===== Data extract

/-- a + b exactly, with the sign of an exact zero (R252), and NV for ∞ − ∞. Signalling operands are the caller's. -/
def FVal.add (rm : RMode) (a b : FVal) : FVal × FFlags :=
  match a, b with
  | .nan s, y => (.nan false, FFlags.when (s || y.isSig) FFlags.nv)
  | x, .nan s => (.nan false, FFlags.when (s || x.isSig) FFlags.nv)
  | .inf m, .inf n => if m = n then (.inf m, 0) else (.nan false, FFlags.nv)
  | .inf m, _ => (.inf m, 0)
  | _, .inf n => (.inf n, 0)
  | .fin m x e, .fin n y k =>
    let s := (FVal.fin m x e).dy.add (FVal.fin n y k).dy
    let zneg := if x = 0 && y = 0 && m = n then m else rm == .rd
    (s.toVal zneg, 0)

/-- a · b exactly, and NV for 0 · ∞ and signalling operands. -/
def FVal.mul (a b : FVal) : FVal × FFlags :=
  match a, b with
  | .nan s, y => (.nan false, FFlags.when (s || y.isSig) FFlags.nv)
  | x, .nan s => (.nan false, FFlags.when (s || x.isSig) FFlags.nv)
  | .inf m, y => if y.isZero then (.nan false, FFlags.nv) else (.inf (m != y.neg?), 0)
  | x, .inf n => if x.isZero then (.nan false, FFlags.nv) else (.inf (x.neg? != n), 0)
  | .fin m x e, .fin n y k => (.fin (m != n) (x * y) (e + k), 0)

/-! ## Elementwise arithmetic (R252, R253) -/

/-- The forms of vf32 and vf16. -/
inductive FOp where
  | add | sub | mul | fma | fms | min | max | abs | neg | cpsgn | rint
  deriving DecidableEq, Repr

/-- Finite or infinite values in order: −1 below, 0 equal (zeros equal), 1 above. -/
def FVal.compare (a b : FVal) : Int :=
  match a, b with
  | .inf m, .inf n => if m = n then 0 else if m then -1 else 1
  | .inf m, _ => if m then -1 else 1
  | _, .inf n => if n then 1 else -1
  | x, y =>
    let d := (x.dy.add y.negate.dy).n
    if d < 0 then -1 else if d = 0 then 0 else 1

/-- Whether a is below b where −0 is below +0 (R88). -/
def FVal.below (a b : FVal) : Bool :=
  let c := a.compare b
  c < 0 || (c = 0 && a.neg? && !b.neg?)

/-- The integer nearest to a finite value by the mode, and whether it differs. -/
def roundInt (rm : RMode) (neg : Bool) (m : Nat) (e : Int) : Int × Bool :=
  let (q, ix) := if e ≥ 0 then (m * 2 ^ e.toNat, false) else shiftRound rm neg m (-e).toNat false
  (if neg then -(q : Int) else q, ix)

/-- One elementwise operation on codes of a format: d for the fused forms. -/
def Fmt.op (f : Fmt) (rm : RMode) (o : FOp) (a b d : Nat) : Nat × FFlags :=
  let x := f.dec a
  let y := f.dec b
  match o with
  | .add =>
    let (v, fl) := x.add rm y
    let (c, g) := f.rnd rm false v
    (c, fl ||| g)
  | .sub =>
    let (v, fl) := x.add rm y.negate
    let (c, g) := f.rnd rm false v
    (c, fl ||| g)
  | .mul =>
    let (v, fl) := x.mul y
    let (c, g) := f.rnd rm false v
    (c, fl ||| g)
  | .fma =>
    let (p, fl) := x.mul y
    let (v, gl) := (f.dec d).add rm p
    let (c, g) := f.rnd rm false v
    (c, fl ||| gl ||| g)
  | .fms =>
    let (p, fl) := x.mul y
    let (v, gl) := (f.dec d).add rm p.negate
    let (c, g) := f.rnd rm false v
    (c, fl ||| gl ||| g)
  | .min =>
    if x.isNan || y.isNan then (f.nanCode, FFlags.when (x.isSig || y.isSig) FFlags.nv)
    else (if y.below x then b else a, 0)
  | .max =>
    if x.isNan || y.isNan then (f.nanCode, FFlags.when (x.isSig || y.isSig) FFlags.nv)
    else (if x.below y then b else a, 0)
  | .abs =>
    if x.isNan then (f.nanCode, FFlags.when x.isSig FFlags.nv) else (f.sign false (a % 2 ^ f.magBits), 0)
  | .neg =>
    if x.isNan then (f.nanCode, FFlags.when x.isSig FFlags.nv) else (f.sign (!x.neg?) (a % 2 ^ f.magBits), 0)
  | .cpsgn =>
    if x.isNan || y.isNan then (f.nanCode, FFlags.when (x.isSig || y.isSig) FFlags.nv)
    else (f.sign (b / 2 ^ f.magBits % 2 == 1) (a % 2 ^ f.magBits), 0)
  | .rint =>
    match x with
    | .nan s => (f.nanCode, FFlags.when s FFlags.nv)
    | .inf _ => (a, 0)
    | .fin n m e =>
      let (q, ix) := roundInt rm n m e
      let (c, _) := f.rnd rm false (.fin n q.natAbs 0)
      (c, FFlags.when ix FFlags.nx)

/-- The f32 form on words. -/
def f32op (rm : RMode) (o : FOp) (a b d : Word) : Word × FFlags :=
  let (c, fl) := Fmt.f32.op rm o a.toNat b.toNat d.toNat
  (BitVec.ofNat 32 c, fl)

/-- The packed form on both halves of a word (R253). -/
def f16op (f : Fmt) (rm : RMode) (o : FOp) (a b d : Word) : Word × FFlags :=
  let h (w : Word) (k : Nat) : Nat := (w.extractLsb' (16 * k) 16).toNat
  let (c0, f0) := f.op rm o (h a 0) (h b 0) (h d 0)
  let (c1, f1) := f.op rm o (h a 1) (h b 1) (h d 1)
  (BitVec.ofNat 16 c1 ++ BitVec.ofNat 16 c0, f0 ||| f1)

==========
===== Data extract

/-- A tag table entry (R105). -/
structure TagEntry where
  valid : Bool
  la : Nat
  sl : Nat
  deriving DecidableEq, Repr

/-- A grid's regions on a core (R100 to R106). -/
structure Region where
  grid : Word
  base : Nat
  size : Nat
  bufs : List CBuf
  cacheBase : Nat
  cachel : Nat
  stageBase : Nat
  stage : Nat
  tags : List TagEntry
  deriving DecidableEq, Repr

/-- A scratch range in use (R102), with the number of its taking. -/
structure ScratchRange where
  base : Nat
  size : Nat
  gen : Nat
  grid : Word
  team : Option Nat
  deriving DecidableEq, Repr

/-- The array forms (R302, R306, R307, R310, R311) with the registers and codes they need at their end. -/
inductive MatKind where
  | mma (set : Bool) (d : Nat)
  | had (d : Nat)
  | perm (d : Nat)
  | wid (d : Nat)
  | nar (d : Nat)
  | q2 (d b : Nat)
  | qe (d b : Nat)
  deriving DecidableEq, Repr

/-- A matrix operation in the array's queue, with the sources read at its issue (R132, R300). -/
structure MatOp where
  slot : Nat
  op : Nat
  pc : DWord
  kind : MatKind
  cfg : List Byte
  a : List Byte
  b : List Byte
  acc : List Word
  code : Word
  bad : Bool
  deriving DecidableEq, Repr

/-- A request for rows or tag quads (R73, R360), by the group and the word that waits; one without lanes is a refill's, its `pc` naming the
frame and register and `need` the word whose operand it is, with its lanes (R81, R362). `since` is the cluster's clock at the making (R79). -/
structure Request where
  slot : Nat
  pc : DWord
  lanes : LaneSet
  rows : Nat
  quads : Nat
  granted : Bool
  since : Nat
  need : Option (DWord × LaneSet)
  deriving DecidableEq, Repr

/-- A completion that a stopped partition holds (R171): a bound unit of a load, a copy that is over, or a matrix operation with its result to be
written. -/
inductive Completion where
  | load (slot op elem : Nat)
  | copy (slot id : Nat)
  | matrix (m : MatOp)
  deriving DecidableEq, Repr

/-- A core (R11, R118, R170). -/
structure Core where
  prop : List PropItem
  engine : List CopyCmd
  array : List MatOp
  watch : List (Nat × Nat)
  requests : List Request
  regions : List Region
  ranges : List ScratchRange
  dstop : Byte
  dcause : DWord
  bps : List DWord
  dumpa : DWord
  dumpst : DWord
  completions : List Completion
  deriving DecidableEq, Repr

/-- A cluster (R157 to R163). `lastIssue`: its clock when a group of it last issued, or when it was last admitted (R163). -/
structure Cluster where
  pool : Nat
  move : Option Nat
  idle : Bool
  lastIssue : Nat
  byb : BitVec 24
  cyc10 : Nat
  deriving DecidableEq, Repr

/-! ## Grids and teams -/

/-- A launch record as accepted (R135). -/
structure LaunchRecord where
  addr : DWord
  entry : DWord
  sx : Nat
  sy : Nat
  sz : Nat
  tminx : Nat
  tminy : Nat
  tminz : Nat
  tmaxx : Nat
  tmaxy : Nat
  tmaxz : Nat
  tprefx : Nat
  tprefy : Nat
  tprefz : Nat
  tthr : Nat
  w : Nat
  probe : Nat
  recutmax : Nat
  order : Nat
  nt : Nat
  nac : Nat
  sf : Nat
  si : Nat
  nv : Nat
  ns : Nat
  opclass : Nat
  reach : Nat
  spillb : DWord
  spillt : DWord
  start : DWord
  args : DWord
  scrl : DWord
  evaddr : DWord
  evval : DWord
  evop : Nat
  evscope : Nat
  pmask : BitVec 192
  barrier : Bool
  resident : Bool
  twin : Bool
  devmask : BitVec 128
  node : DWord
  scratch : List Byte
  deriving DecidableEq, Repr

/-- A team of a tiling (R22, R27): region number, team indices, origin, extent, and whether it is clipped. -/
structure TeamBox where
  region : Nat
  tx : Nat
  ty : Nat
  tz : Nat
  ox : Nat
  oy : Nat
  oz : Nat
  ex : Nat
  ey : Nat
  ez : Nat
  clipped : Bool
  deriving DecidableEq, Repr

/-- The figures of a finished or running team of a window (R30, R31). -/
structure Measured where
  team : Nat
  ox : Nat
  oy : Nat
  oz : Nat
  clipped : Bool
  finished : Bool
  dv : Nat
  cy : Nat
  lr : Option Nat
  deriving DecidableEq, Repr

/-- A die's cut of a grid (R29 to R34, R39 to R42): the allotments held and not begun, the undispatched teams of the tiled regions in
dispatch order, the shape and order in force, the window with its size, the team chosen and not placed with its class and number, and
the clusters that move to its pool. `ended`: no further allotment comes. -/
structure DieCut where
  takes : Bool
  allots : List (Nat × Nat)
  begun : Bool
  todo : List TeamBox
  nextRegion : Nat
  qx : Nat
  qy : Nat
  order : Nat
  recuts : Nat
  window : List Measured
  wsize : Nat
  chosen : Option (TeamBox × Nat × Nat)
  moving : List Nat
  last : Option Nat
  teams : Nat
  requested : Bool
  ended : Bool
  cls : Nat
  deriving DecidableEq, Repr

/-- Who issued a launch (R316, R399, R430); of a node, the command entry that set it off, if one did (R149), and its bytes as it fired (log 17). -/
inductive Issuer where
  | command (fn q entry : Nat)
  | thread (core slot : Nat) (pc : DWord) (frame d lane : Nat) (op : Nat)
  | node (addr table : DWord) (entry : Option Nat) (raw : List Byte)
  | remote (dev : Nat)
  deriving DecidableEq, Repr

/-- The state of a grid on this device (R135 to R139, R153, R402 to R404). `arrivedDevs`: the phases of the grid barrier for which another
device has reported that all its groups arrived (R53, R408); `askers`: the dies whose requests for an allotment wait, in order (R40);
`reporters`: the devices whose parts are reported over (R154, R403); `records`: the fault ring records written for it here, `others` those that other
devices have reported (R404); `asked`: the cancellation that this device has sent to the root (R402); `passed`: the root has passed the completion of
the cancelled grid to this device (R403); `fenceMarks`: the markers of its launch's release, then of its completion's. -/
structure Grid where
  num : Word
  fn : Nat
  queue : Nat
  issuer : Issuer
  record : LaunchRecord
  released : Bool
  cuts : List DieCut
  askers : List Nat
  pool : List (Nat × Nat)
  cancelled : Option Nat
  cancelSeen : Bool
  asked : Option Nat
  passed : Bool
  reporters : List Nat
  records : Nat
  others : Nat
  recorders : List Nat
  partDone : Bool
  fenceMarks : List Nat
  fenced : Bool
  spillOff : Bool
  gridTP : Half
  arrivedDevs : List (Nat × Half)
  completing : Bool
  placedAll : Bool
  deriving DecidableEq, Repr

==========

**Aim of the exercise**
Going through the entries, return every line holding the word "reported".

**Output for this task**
device has reported that all its groups arrived (R53, R408); `askers`: the dies whose requests for an allotment wait, in order (R40);
`reporters`: the devices whose parts are reported over (R154, R403); `records`: the fault ring records written for it here, `others` those that other
devices have reported (R404); `asked`: the cancellation that this device has sent to the root (R402); `passed`: the root has passed the completion of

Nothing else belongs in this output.